WHAT THE EXERCISE ASKS:
When you reach the line with "def execAddVxVy (x" in the listing below, transcribe it and each line after it up to and including the line with "(shrFlag (s.getV y)))", exactly and with nothing else.

RECORDS SUPPLIED:
==============================

-- ==== Sys2Proof/Machine/Alu.lean ====
section
/-! DEFINITION. Family 8 (41_alu.md R120-R130). -/

namespace Sys2Proof.Machine

/-- 8xy0 (R121). -/
def execLdVxVy (x y : RegIx) (s : State) : Result := .next (s.setV x (s.getV y))

/-- 8xy1 (R122). -/
def execOrVxVy (x y : RegIx) (s : State) : Result := .next (s.setV x (s.getV x ||| s.getV y))

/-- 8xy2 (R123). -/
def execAndVxVy (x y : RegIx) (s : State) : Result := .next (s.setV x (s.getV x &&& s.getV y))

/-- 8xy3 (R124). -/
def execXorVxVy (x y : RegIx) (s : State) : Result := .next (s.setV x (s.getV x ^^^ s.getV y))

/-- 8xy4 (R125). -/
def execAddVxVy (x y : RegIx) (s : State) : Result :=
  .next (s.setResultAndFlag x (s.getV x + s.getV y) (carryFlag (s.getV x) (s.getV y)))

/-- 8xy5 (R126). -/
def execSubVxVy (x y : RegIx) (s : State) : Result :=
  .next (s.setResultAndFlag x (s.getV x - s.getV y) (greaterFlag (s.getV x) (s.getV y)))

/-- 8xy6 (R127): the shifted value is Vy. -/
def execShrVxVy (x y : RegIx) (s : State) : Result :=
  .next (s.setResultAndFlag x (s.getV y >>> 1) (shrFlag (s.getV y)))

/-- 8xy7 (R128). -/
def execSubnVxVy (x y : RegIx) (s : State) : Result :=
  .next (s.setResultAndFlag x (s.getV y - s.getV x) (greaterFlag (s.getV y) (s.getV x)))

/-- 8xyE (R129): the shifted value is Vy. -/
def execShlVxVy (x y : RegIx) (s : State) : Result :=
  .next (s.setResultAndFlag x (s.getV y <<< 1) (shlFlag (s.getV y)))

end Sys2Proof.Machine
end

==============================

TASK RESULT:
def execAddVxVy (x y : RegIx) (s : State) : Result :=
  .next (s.setResultAndFlag x (s.getV x + s.getV y) (carryFlag (s.getV x) (s.getV y)))

/-- 8xy5 (R126). -/
def execSubVxVy (x y : RegIx) (s : State) : Result :=
  .next (s.setResultAndFlag x (s.getV x - s.getV y) (greaterFlag (s.getV x) (s.getV y)))

/-- 8xy6 (R127): the shifted value is Vy. -/
def execShrVxVy (x y : RegIx) (s : State) : Result :=
  .next (s.setResultAndFlag x (s.getV y >>> 1) (shrFlag (s.getV y)))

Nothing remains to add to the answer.